Sunday, January 29, 2012

Did Mammoths Survive the Great Extinction 12,000 Years Ago?

It seems that some of them did, although they were somewhat smaller than their older cousins. There is incontrovertible evidence that at least a few mammoths were still living long after the pyramids and Stonehenge had been built.
In 1993, mammoth skeletons were discovered on Wrangel Island, which is located about 100 miles north of Siberia. The bones were dated to between 3700 and 7000 years ago, long after mammoths were believed to have gone extinct. Trapped on their island home with limited food resources, the mammoths responded to their environment by growing smaller.

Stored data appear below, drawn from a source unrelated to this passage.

-- ==== Sys2Proof/Machine/Ops.lean ====
section
/-! DEFINITION. The named operations over memory, registers, stack, framebuffer, keys and draws, and raising a fault. -/

namespace Sys2Proof.Machine

/-! ## Memory (R10, R25, R33, R34, R41) -/

/-- What an unlisted address reads as: the reset contents, FONT at 0x050..0x09F and 0x00 elsewhere (R26, R31). -/
def Memory.unlisted (font : Vector Byte 80) (a : Nat) : Byte :=
  if h : 0x050 ≤ a ∧ a < 0x0A0 then font[a - 0x050] else 0x00

/-- The byte at address `a` of a memory. -/
def Memory.read (font : Vector Byte 80) : List Host.Cell → Nat → Byte
  | [], a => Memory.unlisted font a
  | (k, b) :: rest, a => if a = k then b else Memory.read font rest a

/-- One entry put before the memory `rest` of higher addresses, left out where it says what an unlisted address reads. -/
def Memory.put (font : Vector Byte 80) (a : Nat) (b : Byte) (rest : List Host.Cell) : List Host.Cell :=
  if b = Memory.unlisted font a then rest else (a, b) :: rest

/-- The memory with the byte at address `a` made `b`, in the canonical form. -/
def Memory.write (font : Vector Byte 80) : List Host.Cell → Nat → Byte → List Host.Cell
  | [], a, b => Memory.put font a b []
  | (k, c) :: rest, a, b =>
    if a < k then Memory.put font a b ((k, c) :: rest)
    else if a = k then Memory.put font a b rest
    else (k, c) :: Memory.write font rest a b

/-- The canonical form from address `lo` up: addresses strictly rising and below 4096, no entry equal to what an unlisted
address reads. -/
def Memory.wfFrom (font : Vector Byte 80) : Nat → List Host.Cell → Bool
  | _, [] => true
  | lo, (a, b) :: rest =>
    decide (lo ≤ a) && decide (a < 4096) && b != Memory.unlisted font a && Memory.wfFrom font (a + 1) rest

/-- The canonical form of a memory. -/
def Memory.wf (font : Vector Byte 80) (mem : List Host.Cell) : Bool := Memory.wfFrom font 0 mem

/-- `mem[a mod 4096]`: every address is reduced before the access (R10, R34). -/
def State.readByte (s : State) (a : Nat) : Byte := Memory.read s.font s.mem (a % 4096)

/-- Write `mem`. -/
def State.setMem (s : State) (m : List Host.Cell) : State := { s with mem := m }

/-- `mem[a mod 4096] <- b` (R10, R34). -/
def State.writeByte (s : State) (a : Nat) (b : Byte) : State :=
  s.setMem (Memory.write s.font s.mem (a % 4096) b)

/-- `MemRead(a, n)`: the bytes at a, a + 1, ..., a + n - 1 (R10). -/
def State.memRead (s : State) (a n : Nat) : List Byte := (List.range n).map fun k => s.readByte (a + k)

/-- `MemWrite(a, n, bytes)`: the bytes to a, a + 1, ... in ascending order (R10, R122). -/
def State.memWrite (s : State) (a : Nat) : List Byte → State
  | [] => s
  | b :: bytes => (s.writeByte a b).memWrite (a + 1) bytes

/-! ## Registers, timers and flags (R9) -/

/-- `V[x]` (R9, R14). -/
def State.getV (s : State) (x : Reg) : Byte := s.v[x]

/-- `V[x] <- b` (R9, R14). -/
def State.setV (s : State) (x : Reg) (b : Byte) : State := { s with v := s.v.set x b }

/-- `I <- w` (R16). -/
def State.setI (s : State) (w : Word) : State := { s with i := w }

/-- `pc <- w` (R9, R17). -/
def State.setPc (s : State) (w : Word) : State := { s with pc := w }

/-- `DT <- b` (R20). -/
def State.setDt (s : State) (b : Byte) : State := { s with dt := b }

/-- `ST <- b` (R21). -/
def State.setSt (s : State) (b : Byte) : State := { s with st := b }

/-- Write the whole key state: the host's alone (R22, R114). -/
def State.setKey (s : State) (k : Vector Bool 16) : State := { s with key := k }

/-- Write the whole framebuffer (R23). -/
def State.setGfx (s : State) (g : Screen) : State := { s with gfx := g }

/-- `draw_flag <- d` (R24). -/
def State.setDrawFlag (s : State) (d : Bool) : State := { s with drawFlag := d }

/-- Write the call stack and its pointer together (R18, R19). -/
def State.setStack (s : State) (k : Vector Word 16) (p : Fin 17) : State := { s with stack := k, sp := p }

/-- Write the draw counter (log entry 4). -/
def State.setDraws (s : State) (n : Nat) : State := { s with draws := n }

/-- `V[x] <- r`, then `V[0xF] <- flag`: with x = 0xF the flag is the final value (R58; D8). -/
def State.setVFlag (s : State) (x : Reg) (r flag : Byte) : State := (s.setV x r).setV regF flag

/-- `V[k] <- bytes[0]`, `V[k+1] <- bytes[1]`, ..., as far as there are registers (R88). -/
def State.loadV (s : State) (k : Nat) : List Byte → State
  | [] => s
  | b :: bytes => State.loadV (if h : k < 16 then s.setV ⟨k, h⟩ b else s) (k + 1) bytes

/-! ## Program counter (R17, R57): arithmetic modulo 2^16 -/

/-- `pc <- pc + 2`. -/
def State.advance (s : State) : State := s.setPc (s.pc + 2)

/-- `if c then pc <- pc + 4 else pc <- pc + 2`. -/
def State.skipIf (s : State) (c : Bool) : State := s.setPc (if c then s.pc + 4 else s.pc + 2)

/-! ## Call stack (R18, R19) -/

/-- Push pc: `stack[sp] <- pc; sp <- sp + 1`; none when sp = 16 (R64). -/
def State.push (s : State) : Option State :=
  if h : s.sp.val < 16 then
    some (s.setStack (s.stack.set s.sp.val s.pc) ⟨s.sp.val + 1, by omega⟩)
  else none

/-- Pop: the value `stack[sp - 1]` and the state with `sp <- sp - 1`, the slot keeping its value; none when sp = 0
(R18, R62). -/
def State.pop (s : State) : Option (Word × State) :=
  if h : 0 < s.sp.val then
    some (s.stack[s.sp.val - 1], s.setStack s.stack ⟨s.sp.val - 1, by omega⟩)
  else none

/-! ## Framebuffer (R23, R35, R89, R91) -/

/-- `gfx[p]`, false past the 2048 cells, which no instruction reads (R91). -/
def cellAt (g : Screen) (p : Nat) : Bool := if h : p < 2048 then (g[p / 64]).getLsbD (p % 64) else false

/-- `gfx[p] <- gfx[p] ^ 1`; nothing past the 2048 cells, which no instruction writes (R91). -/
def toggleCell (g : Screen) (p : Nat) : Screen :=
  if h : p < 2048 then g.set (p / 64) (g[p / 64] ^^^ (1#64 <<< (p % 64))) else g

/-- Toggle every cell of a list, in order (R91). -/
def toggleCells (g : Screen) (cells : List Nat) : Screen := cells.foldl toggleCell g

/-- The cells of one sprite row's set bits, the most significant bit being column 0 (R91); `base` is the index of column
0. -/
def rowCells (base : Nat) (row : Byte) : List Nat :=
  ((List.range 8).filter fun c => row.getLsbD (7 - c)).map fun c => base + c

/-- The index list T of DXYN: (x0 + c) + 64 * (y0 + r) for each set bit at column c of row r, nothing reduced (R89, R91). -/
def spriteCells (x0 y0 : Nat) : List Byte → List Nat
  | [] => []
  | row :: rows => rowCells (x0 + 64 * y0) row ++ spriteCells x0 (y0 + 1) rows

/-! ## Keys (R22, R95) -/

/-- The pressed keys, by rising index: the set P of FX0A (R95). -/
def State.pressed (s : State) : List Reg := (List.finRange 16).filter fun k => s.key[k]

/-- One of the pressed keys `k :: ks`, chosen by the draw; where one key is pressed it is that key (R95; log entry 2). -/
def pickKey (draw : Nat) (k : Reg) : List Reg → Reg
  | [] => k
  | k' :: ks => (k :: k' :: ks).getD (draw % (ks.length + 2)) k

/-! ## Draws (R12): the counter moves on, so that the next draw is another free value -/

/-- Count one draw taken (log entry 4). -/
def State.countDraw (s : State) : State := s.setDraws (s.draws + 1)

/-! ## Faults (R11, R99, R105, R107) -/

/-- `raise Fault(code)`: the one way an instruction or the decoder ends a step without committing. CORE has no trap
entry: no register is saved, pc stays, and control goes nowhere until the host acts, so a fault is the step's outcome
and the state is the one before the step (R105, R107; log entry 5). There is no return from a fault to model (R108). -/
def raise (f : Fault) : Result := .fault f

end Sys2Proof.Machine
end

They stood only about six feet tall at the shoulder.
Wrangel Island is not the only place where dwarf mammoths have been discovered. The other location is on Santa Rosa Island, one of the Channel Islands located off the southern California Coast near Santa Barbara. Like the miniature mammoths of Wrangel Island, the Santa Rosa mammoths were also about six feet tall. But the youngest pygmy elephants of Santa Rosa to be dated by radiocarbon techniques proved to be around 12,840 years old, meaning that they, at least, did not survive the Great Extinction.
There are also a few more tantalizing stories that, if true, could mean that at least a few mammoths survived until at least 100 years ago. According to one tale, a Russian hunter traveling in the great Siberian forest, followed a trail of immense tracks, piles of dung and broken trees. He caught up with the creatures after several days. He said they were a pair of massive elephants covered with hair and sporting massive tusks.
Stories also persist in the Near East and parts of China about hunters and herders spotting groups of strange animals that may be mammoths. In some of the stories, the beasts are described as being about the size of those found on the Wrangel and Santa Rosa islands.
Both Eskimos and North American tribes have legends that describe mammoths, although these stories may have been handed down for thousands of years. But in at least a few cases, the sightings seem to have taken place within living memory.
Are there still a few mammoths surviving in remote corners of the world? Species are constantly being rediscovered that were once thought to have gone extinct. Perhaps the idea that mammoths may have survived is not really as far-fetched as it seems.